RECORDS Block Start
@[simp] theorem suspectOwner_pending (q : Nat) (col : Nat) (row : Nat) (s : State) : (suspectOwner q col row s).pending = s.pending := by
  simp [suspectOwner, apply_ite State.pending, apply_ite Act.s, foldl_pending]
@[simp] theorem portCollision_pending (q : Nat) (col : Nat) (row : Nat) (side : Nat) (x : Nat) (w : LWord) (s : State) : (portCollision q col row side x w s).pending = s.pending := by
  simp [portCollision]
@[simp] theorem driveOwn_pending (q : Nat) (col : Nat) (row : Nat) (side : Nat) (x : Nat) (w : LWord) (s : State) : (driveOwn q col row side x w s).pending = s.pending := by
  simp [driveOwn, apply_ite State.pending, apply_ite Act.s, foldl_pending]
@[simp] theorem captureIdle_pending (q : Nat) (col : Nat) (row : Nat) (u : Route) (s : State) : (captureIdle q col row u s).pending = s.pending := by
  simp [captureIdle, apply_ite State.pending, apply_ite Act.s, foldl_pending]
@[simp] theorem addRoute_pending (q : Nat) (col : Nat) (row : Nat) (u : Route) (s0 : State) : (addRoute q col row u s0).pending = s0.pending := by
  unfold addRoute; (repeat' (first | with_reducible rfl | (simp [apply_ite State.pending, apply_ite Act.s, foldl_pending]; done) | split | (rw [foldl_pending] <;> intros)))
@[simp] theorem crossingBad_pending (q : Nat) (s : State) : (crossingBad q s).pending = s.pending := by
  simp [crossingBad]
@[simp] theorem takeWord_pending (q : Nat) (lane : Nat) (bank : Nat) (x : Nat) (idx : Nat) (e : Slot) (ov : Bool) (w : LWord) (s0 : State) : (takeWord q lane bank x idx e ov w s0).pending = s0.pending := by
  simp [takeWord, apply_ite State.pending, apply_ite Act.s, foldl_pending]
@[simp] theorem laneFault_pending (q : Nat) (lane : Nat) (x : Nat) (idx : Nat) (count : Bool) (sites : List Nat) (s : State) : (laneFault q lane x idx count sites s).pending = s.pending := by
  simp [laneFault, apply_ite State.pending, apply_ite Act.s, foldl_pending]
@[simp] theorem elasticBad_pending (q : Nat) (lane : Nat) (e : Slot) (s : State) : (elasticBad q lane e s).pending = s.pending := by
  simp [elasticBad, apply_ite State.pending, apply_ite Act.s, foldl_pending]
@[simp] theorem fixedPut_pending (q : Nat) (col : Nat) (row : Nat) (bank : Nat) (x : Nat) (w : LWord) (s : State) : (fixedPut q col row bank x w s).pending = s.pending := by
  unfold fixedPut; (try dsimp only); (repeat' (first | with_reducible rfl | (simp [apply_ite State.pending, apply_ite Act.s, foldl_pending]; done) | split | (rw [foldl_pending] <;> intros) | dsimp only | (simp [apply_ite State.pending, foldl_pending])))
@[simp] theorem spendCredit_pending (h : Nat) (loop : Nat) (n : Nat) (s : State) : (spendCredit h loop n s).pending = s.pending := by
  simp [spendCredit]
@[simp] theorem giveCredit_pending (h : Nat) (loop : Nat) (s : State) : (giveCredit h loop s).pending = s.pending := by
  simp [giveCredit]
@[simp] theorem passFault_pending (h : Nat) (f : FaultRec) (q : Nat) (col : Nat) (row : Nat) (s : State) : (passFault h f q col row s).pending = s.pending := by
  simp [passFault]
@[simp] theorem queueArrive_pending (h : Nat) (q : Nat) (col : Nat) (row : Nat) (ag : Nat) (l : MLine) (s : State) : (queueArrive h q col row ag l s).pending = s.pending := by
  unfold queueArrive; (try dsimp only); (repeat' (first | with_reducible rfl | (simp [apply_ite State.pending, apply_ite Act.s, foldl_pending]; done) | split | (rw [foldl_pending] <;> intros) | dsimp only | (simp [apply_ite State.pending, foldl_pending])))
@[simp] theorem elasticPut_pending (h : Nat) (q : Nat) (col : Nat) (row : Nat) (x : Nat) (w : LWord) (s : State) : (elasticPut h q col row x w s).pending = s.pending := by
  unfold elasticPut; (try dsimp only); (repeat' (first | with_reducible rfl | (simp [apply_ite State.pending, apply_ite Act.s, foldl_pending]; done) | split | (rw [foldl_pending] <;> intros) | dsimp only | (simp [apply_ite State.pending, foldl_pending])))
@[simp] theorem deliver_pending (h : Nat) (elastic : Bool) (slotBank : Nat) (q : Nat) (col : Nat) (row : Nat) (x : Nat) (dest : Nat) (w : LWord) (s : State) : (deliver h elastic slotBank q col row x dest w s).pending = s.pending := by
  simp [deliver, apply_ite State.pending, apply_ite Act.s, foldl_pending]
@[simp] theorem chainOut_pending (q : Nat) (col : Nat) (row : Nat) (x : Nat) (c : Chain) (s : State) : (chainOut q col row x c s).pending = s.pending := by
  simp [chainOut, apply_ite State.pending, apply_ite Act.s, foldl_pending]
@[simp] theorem markUnit_pending (st : Nat) (u : Nat) (s : State) : (markUnit st u s).pending = s.pending := by
  simp [markUnit]
@[simp] theorem failUnit_pending (u : Nat) (s : State) : (failUnit u s).pending = s.pending := by
  simp [failUnit]
@[simp] theorem maintEv_pending (code : Nat) (h : Nat) (act : Nat) (s : State) : (maintEv code h act s).pending = s.pending := by
  simp [maintEv]
@[simp] theorem startAct_pending (r : MaintReq) (j : Nat) (s : State) : (startAct r j s).pending = s.pending := by
  simp [startAct]
@[simp] theorem queueAct_pending (r : MaintReq) (j : Nat) (s : State) : (queueAct r j s).pending = s.pending := by
  simp [queueAct]
@[simp] theorem endAct_pending (h : Nat) (aborted : Bool) (s : State) : (endAct h aborted s).pending = s.pending := by
  unfold endAct; (repeat' (first | with_reducible rfl | (simp [apply_ite State.pending, apply_ite Act.s, foldl_pending]; done) | split | (rw [foldl_pending] <;> intros)))
@[simp] theorem setRot_pending (r : Rot) (s : State) : (setRot r s).pending = s.pending := by rfl
@[simp] theorem dropRot_pending (r : Rot) (aborted : Bool) (s : State) : (dropRot r aborted s).pending = s.pending := by
  simp [dropRot, apply_ite State.pending, apply_ite Act.s, foldl_pending]
@[simp] theorem loseQuad_pending (q : Nat) (clean : Bool) (s : State) : (loseQuad q clean s).pending = s.pending := by
  simp [loseQuad, apply_ite State.pending, apply_ite Act.s, foldl_pending]
@[simp] theorem rotActiveBad_pending (r : Rot) (s : State) : (rotActiveBad r s).pending = s.pending := by
  simp [rotActiveBad]
@[simp] theorem rotSpareBad_pending (r : Rot) (s : State) : (rotSpareBad r s).pending = s.pending := by
  simp [rotSpareBad]
@[simp] theorem rotUndecided_pending (r : Rot) (s : State) : (rotUndecided r s).pending = s.pending := by
  simp [rotUndecided, apply_ite State.pending, apply_ite Act.s, foldl_pending]
@[simp] theorem rotBothBad_pending (r : Rot) (s : State) : (rotBothBad r s).pending = s.pending := by
  simp [rotBothBad]
@[simp] theorem rotDecide_pending (recomputed : Bool) (aBad : Bool) (sBad : Bool) (r : Rot) (s : State) : (rotDecide recomputed aBad sBad r s).pending = s.pending := by
  unfold rotDecide; (repeat' (first | with_reducible rfl | (simp [apply_ite State.pending, apply_ite Act.s, foldl_pending]; done) | split | (rw [foldl_pending] <;> intros)))
@[simp] theorem rotMismatch_pending (covered : Bool) (aBad : Bool) (sBad : Bool) (r : Rot) (s : State) : (rotMismatch covered aBad sBad r s).pending = s.pending := by
  simp [rotMismatch, apply_ite State.pending, apply_ite Act.s, foldl_pending]
@[simp] theorem moveRots_pending (s : State) : (moveRots s).pending = s.pending := by
  simp [moveRots, apply_ite State.pending, apply_ite Act.s, foldl_pending]
@[simp] theorem rotSwapped_pending (hs : List Nat) (s : State) : (rotSwapped hs s).pending = s.pending := by rfl
@[simp] theorem holdTiles_pending (hold : Bool) (l : List (Nat × Nat × Nat)) (s : State) : (holdTiles hold l s).pending = s.pending := by
  simp [holdTiles, apply_ite State.pending, apply_ite Act.s, foldl_pending]
@[simp] theorem holdPasses_pending (l : List (Nat × Nat × Nat)) (s : State) : (holdPasses l s).pending = s.pending := by
  simp [holdPasses, apply_ite State.pending, apply_ite Act.s, foldl_pending]
@[simp] theorem poisonTile_pending (n : Nat) (p : Nat × Nat × Nat) (s : State) : (poisonTile n p s).pending = s.pending := by
  simp [poisonTile, apply_ite State.pending, apply_ite Act.s, foldl_pending]
@[simp] theorem heldTick_pending (n : Nat) (s : State) : (heldTick n s).pending = s.pending := by
  simp [heldTick, apply_ite State.pending, apply_ite Act.s, foldl_pending]
@[simp] theorem loseStores_pending (p : Nat × Nat × Nat) (s : State) : (loseStores p s).pending = s.pending := by
  unfold loseStores; (repeat' (first | with_reducible rfl | (simp [apply_ite State.pending, apply_ite Act.s, foldl_pending]; done) | split | (rw [foldl_pending] <;> intros)))
@[simp] theorem stopSection_pending (h : Nat) (s : State) : (stopSection h s).pending = s.pending := by
  simp [stopSection]
@[simp] theorem endRemaps_pending (q : Nat) (s : State) : (endRemaps q s).pending = s.pending := by
  simp [endRemaps, apply_ite State.pending, apply_ite Act.s, foldl_pending]
@[simp] theorem quadDown_pending (q : Nat) (s : State) : (quadDown q s).pending = s.pending := by
  simp [quadDown, apply_ite State.pending, apply_ite Act.s, foldl_pending]
@[simp] theorem quadLosses_pending (s : State) : (quadLosses s).pending = s.pending := by
  simp [quadLosses, apply_ite State.pending, apply_ite Act.s, foldl_pending]
@[simp] theorem clearQuad_pending (q : Nat) (s : State) : (clearQuad q s).pending = s.pending := by rfl
@[simp] theorem unloadQuad_pending (q : Nat) (s : State) : (unloadQuad q s).pending = s.pending := by
  simp [unloadQuad, apply_ite State.pending, apply_ite Act.s, foldl_pending]
@[simp] theorem quadWake_pending (q : Nat) (j : Nat) (s : State) : (quadWake q j s).pending = s.pending := by
  simp [quadWake, apply_ite State.pending, apply_ite Act.s, foldl_pending]
@[simp] theorem quadOff_pending (q : Nat) (s : State) : (quadOff q s).pending = s.pending := by
  simp [quadOff]
@[simp] theorem quadEdge_pending (q : Nat) (idle : Bool) (s : State) : (quadEdge q idle s).pending = s.pending := by
  unfold quadEdge; (repeat' (first | with_reducible rfl | (simp [apply_ite State.pending, apply_ite Act.s, foldl_pending]; done) | split | (rw [foldl_pending] <;> intros)))
@[simp] theorem runQueued_pending (a : Activity) (s : State) : (runQueued a s).pending = s.pending := by
  simp [runQueued, apply_ite State.pending, apply_ite Act.s, foldl_pending]
@[simp] theorem serveMaint_pending (y0 : Nat) (y1 : State) : (serveMaint y0 y1).pending = y1.pending := by
  induction y0 generalizing y1 with
  | zero => rfl
  | succ n ih => unfold serveMaint; split <;> simp [apply_ite State.pending, ih]
@[simp] theorem alignTick_pending (t : Nat) (io : IoErr) (s0 : State) : (alignTick t io s0).pending = s0.pending := by
  simp [alignTick, apply_ite State.pending, apply_ite Act.s, foldl_pending]
@[simp] theorem wideCheck_pending (t : Nat) (f : Option FireCase) (s : State) : (wideCheck t f s).pending = s.pending := by
  unfold wideCheck; (repeat' (first | with_reducible rfl | (simp [apply_ite State.pending, apply_ite Act.s, foldl_pending]; done) | split | (rw [foldl_pending] <;> intros)))
@[simp] theorem enterRequest_pending (r : Option RecReq) (s : State) : (enterRequest r s).pending = s.pending := by
  unfold enterRequest; (repeat' (first | with_reducible rfl | (simp [apply_ite State.pending, apply_ite Act.s, foldl_pending]; done) | split | (rw [foldl_pending] <;> intros)))
@[simp] theorem enterParisons_pending (t : Nat) (o : CombOut) (s : State) : (enterParisons t o s).pending = s.pending := by
  simp [enterParisons, apply_ite State.pending, apply_ite Act.s, foldl_pending]
@[simp] theorem tickOutcome_pending (t : Nat) (o : CombOut) (s : State) : (tickOutcome t o s).1.pending = s.pending := by
  unfold tickOutcome
  dsimp only
  repeat' (first | with_reducible rfl | (simp [apply_ite State.pending]; done) | split)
RECORDS Block End
◆ TASK INSTRUCTIONS: One stretch of the lines above is wanted, from the line that contains "(crossingBad q s).pending = s.pending := by" through the line that contains "simp [giveCredit]". Output it exactly.

◆ EXERCISE ANSWER:
@[simp] theorem crossingBad_pending (q : Nat) (s : State) : (crossingBad q s).pending = s.pending := by
  simp [crossingBad]
@[simp] theorem takeWord_pending (q : Nat) (lane : Nat) (bank : Nat) (x : Nat) (idx : Nat) (e : Slot) (ov : Bool) (w : LWord) (s0 : State) : (takeWord q lane bank x idx e ov w s0).pending = s0.pending := by
  simp [takeWord, apply_ite State.pending, apply_ite Act.s, foldl_pending]
@[simp] theorem laneFault_pending (q : Nat) (lane : Nat) (x : Nat) (idx : Nat) (count : Bool) (sites : List Nat) (s : State) : (laneFault q lane x idx count sites s).pending = s.pending := by
  simp [laneFault, apply_ite State.pending, apply_ite Act.s, foldl_pending]
@[simp] theorem elasticBad_pending (q : Nat) (lane : Nat) (e : Slot) (s : State) : (elasticBad q lane e s).pending = s.pending := by
  simp [elasticBad, apply_ite State.pending, apply_ite Act.s, foldl_pending]
@[simp] theorem fixedPut_pending (q : Nat) (col : Nat) (row : Nat) (bank : Nat) (x : Nat) (w : LWord) (s : State) : (fixedPut q col row bank x w s).pending = s.pending := by
  unfold fixedPut; (try dsimp only); (repeat' (first | with_reducible rfl | (simp [apply_ite State.pending, apply_ite Act.s, foldl_pending]; done) | split | (rw [foldl_pending] <;> intros) | dsimp only | (simp [apply_ite State.pending, foldl_pending])))
@[simp] theorem spendCredit_pending (h : Nat) (loop : Nat) (n : Nat) (s : State) : (spendCredit h loop n s).pending = s.pending := by
  simp [spendCredit]
@[simp] theorem giveCredit_pending (h : Nat) (loop : Nat) (s : State) : (giveCredit h loop s).pending = s.pending := by
  simp [giveCredit]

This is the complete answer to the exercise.